In this lecture, we will explore real-world use cases that push the boundaries of modern artificial intelligence. The presentation is intended for a broad audience and showcases production scenarios where the cutting-edge AI solutions are not sufficient to solve problems. This can be due to speed, accuracy, and problem-specific constraints, or simply due to limited resources. Therefore, additional optimizations are necessary to make the solutions production-ready. During the lecture, we will uncover how classical methods and algorithms overcome these challenges through a series of practical cases, accompanied by real-world examples and demos.
We will present solutions in the fields of computer vision, image and video analysis, audio signal analysis, and solving complex optimization problems. We will discuss issues related to object tracking in videos, object detection in images, audio modification, and also touch upon classic domains such as applications in Supply Chain Management.

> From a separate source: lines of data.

-- ==== Sys2Proof/Machine/Rennet.lean ====
section
/-!
DEFINITION. Rennet: candidates and their sources (R215 to R219), the decision (R220 to R222), the transient buffer (R223 to R225),
marks and read-outs (R226 to R229), segments (R230 to R233), the auto timer (R234), arming (R235), TRIG_OUT (R236).
-/
/-- A chain time moved on by fine units. -/
def BitVec.plus (c : BitVec 64) (d : Nat) : BitVec 64 := c + BitVec.ofNat 64 d

namespace Sys2Proof.Machine

/-- The rennet record replaced. -/
def State.setRennet (s : State) (f : Rennet → Rennet) : State := { s with rennet := f s.rennet }

/-- One nanosecond in fine units. -/
def ns : Nat := 512

/-- The frame period in fine units. -/
def State.frameFine (s : State) : Nat := s.time.period.toNat * 512
/-- TR_BUDGET and its frame at a chain time: the present frame or one to come at the present period, a frame that has ended, or one before all
that rennet keeps, at the present period (R14, R30). -/
def State.trFrame (s : State) (t : CT) : TrFrame :=
  let here (k : Int) : TrFrame :=
    { fn := s.time.fn + BitVec.ofInt 48 k, tick := s.tickCt + BitVec.ofInt 64 (k * s.frameFine), len := s.frameFine, budget := s.reg .trBudget }
  let off := ctDiff t s.tickCt
  if 0 ≤ off then here (off / s.frameFine)
  else match s.rennet.frames.find? fun f => decide (0 ≤ ctDiff t f.tick) with
    | some f => f
    | none => here (off / s.frameFine)
/-- The frame that contains a chain time (R30). -/
def State.frameOf (s : State) (t : CT) : FN := (s.trFrame t).fn
/-- The tick of a frame. -/
def State.tickOf (s : State) (n : FN) : CT :=
  match s.rennet.frames.find? fun f => f.fn == n with
  | some f => f.tick
  | none => s.tickCt + BitVec.ofInt 64 (sdiff 48 n.toNat s.time.fn.toNat * s.frameFine)
/-- A chain time with the epoch folded in, in fine units (R224). -/
def State.extFine (s : State) (t : CT) : Nat := ((s.time.epoch.toNat * 2 ^ 64 + s.time.ct.toNat : Int) + ctDiff t s.time.ct).toNat

/-- DECIDE in force, in fine units. -/
def State.decide_ (s : State) : Nat := s.f .trCfg 19 0 * ns

-- candidates -----------------------------------------------------------------------------------------------------------------------------

/-- A candidate put in its place by T (R220). -/
def insertCand (c : Cand) : List Cand → List Cand
  | [] => [c]
  | x :: xs => if ctDiff c.t x.t < 0 then c :: x :: xs else x :: insertCand c xs

/-- TRIG flits on a lane. -/
def trigOuts (n : Nat) (l : List (BitVec 16 × BitVec 10 × CT)) : List Out := l.map fun x => .trig n x.1 x.2.1 x.2.2

/-- The TRIG flits that wait on a lane leave (R372). -/
def State.flushTrigs (s : State) (n : Nat) : State :=
  let l := s.lane n
  if l.trigWait.isEmpty then s else { s.setLane n { l with trigWait := [] } with out := s.out ++ trigOuts n l.trigWait }

/-- A TRIG flit for a lane leaves at once, but waits where it would exceed RESERVE link flits in the slot under way (R372). -/
def State.putTrig (s : State) (n : Nat) (x : BitVec 16 × BitVec 10 × CT) : State :=
  let l := s.lane n
  let go (s : State) : State := { s with out := s.out ++ trigOuts n [x] }
  match l.slotTrig with
  | none => go (s.flushTrigs n)
  | some (e, k) =>
    if 0 ≤ ctDiff s.time.ct e then go (s.flushTrigs n)
    else if k = 0 then s.setLane n { l with trigWait := l.trigWait ++ [x] }
    else go (s.setLane n { l with slotTrig := some (e, k - 1) })

/-- A slot of so many flits, of which so many may be TRIG flits, opens on a lane: those that wait go first (R372). -/
def State.openTrigs (s : State) (n reserve : Nat) (e : CT) : State :=
  let l := s.lane n
  { s.setLane n { l with slotTrig := some (e, reserve - l.trigWait.length), trigWait := l.trigWait.drop reserve } with
    out := s.out ++ trigOuts n (l.trigWait.take reserve) }

/-- A trigger broadcast sent on lanes (R219, R384). -/
def State.sendTrig (s : State) (origin : BitVec 16) (sources : BitVec 10) (t : CT) (except : Nat) : List Nat → State
  | [] => s
  | n :: ns =>
    let s := if n ≠ except ∧ s.carries n = true ∧ s.b (.lkLCfg n) 24 = true then s.putTrig n (origin, sources, t) else s
    State.sendTrig s origin sources t except ns

/-- The last sixteen (ORIGIN, T) pairs forwarded (R384). -/
def State.rememberTrig (s : State) (origin : BitVec 16) (t : CT) : State :=
  { s with link := { s.link with trigSeen := ((origin, t) :: s.link.trigSeen).take 16 } }

/-- A candidate reaches the arbiter: kept for its decision, or late (R220). -/
def State.arbiterAt (s : State) (at_ : CT) (c : Cand) : State :=
  if 0 ≤ ctDiff at_ (c.t.plus s.decide_) then (s.bump 0x160110 1).raise 9 1 0
  else s.setRennet fun r => { r with cands := insertCand c r.cands }

def State.arbiter (s : State) (c : Cand) : State := s.arbiterAt s.time.ct c

/-- A candidate of an enabled local source: sent on the chain where BCAST_TX asks, and offered (R215, R219). -/
def State.offerAt (s : State) (at_ : CT) (bit : Nat) (t : CT) (coarse ovf : Bool) : State :=
  if !s.rel 5 || !s.b .trSrcEn bit then s
  else
    let src := BitVec.ofNat 10 (2 ^ bit)
    let me := s.ports.nodeId
    let s := if s.b .trSrcEn (16 + bit) && decide (bit < 8) then (s.sendTrig me src t 48 (List.range 48)).rememberTrig me t else s
    s.arbiterAt at_ { t, sources := src, origin := me, coarse, ovf }
def State.offer (s : State) (bit : Nat) (t : CT) (coarse ovf : Bool) : State := s.offerAt s.time.ct bit t coarse ovf

-- the trigger FIFOs of the engine array (R263) -------------------------------------------------------------------------------------------

/-- Candidates that wait in a cluster's trigger FIFO. -/
def State.trigsOf (s : State) (c : Nat) : List CT := (SMap.get {} s.engines.cl c).trigs
def State.setTrigs (s : State) (c : Nat) (l : List CT) : State :=
  { s with engines := { s.engines with cl := SMap.set {} s.engines.cl c { SMap.get {} s.engines.cl c with trigs := l } } }

/-- One CORE cycle: the next cluster in turn that has a candidate hands its oldest to the arbiter (R263). -/
def State.drainTrig (s : State) (at_ : CT) : State :=
  match ((List.range 16).map fun i => (s.engines.trigTurn + i) % 16).find? fun c => s.trigsOf c != [] with
  | none => s
  | some c =>
    let t := (s.trigsOf c).headD 0
    let s := s.setTrigs c (s.trigsOf c).tail
    ({ s with engines := { s.engines with trigTurn := (c + 1) % 16 } } : State).offerAt at_ 7 t false false

/-- Cycles in turn, from a chain time on. -/
def State.drainFrom (s : State) (at_ : CT) : Nat → State
  | 0 => s
  | n + 1 => State.drainFrom (s.drainTrig (at_.plus 256)) (at_.plus 256) n

/-- The candidates that wait in the trigger FIFOs. -/
def State.trigsWaiting (s : State) : Nat := ((List.range 16).map fun c => (s.trigsOf c).length).sum

/-- The trigger FIFOs drained up to a chain time, one candidate per CORE cycle in total (R263). -/
def State.drainTrigs (s : State) (until_ : CT) : State :=
  let waiting := s.trigsWaiting
  let n := (ctDiff until_ s.engines.trigRan).toNat / 256
  if waiting = 0 ∨ n = 0 then s
  else
    let s := s.drainFrom s.engines.trigRan (min n waiting)
    { s with engines := { s.engines with trigRan := s.engines.trigRan.plus (n * 256) } }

A special focus of the presentation is on identifying the mistakes engineers make when applying pre-trained models during system integration. Furthermore, the lecture will aim to motivate you to seek ways and opportunities to apply AI solutions to your products, regardless of your expertise in the field of AI. You will learn to recognize the need and, consequently, seek appropriate solutions.
Key Takeaways:
Stay Current with Cutting-Edge Deep Learning: Explore the latest in deep learning methods, harnessing pre-trained models while understanding their limitations.
The Power of Optimization: Prioritize optimizations during implementation to save time and resources while achieving outstanding results.
Shift Your Mindset and Embrace Classic Techniques: Embrace a mindset shift by integrating classic methods, often enhancing the quality of your solutions.
Spot Optimization Opportunities: Sharpen your ability to identify optimization opportunities within projects, unlocking peak performance potential.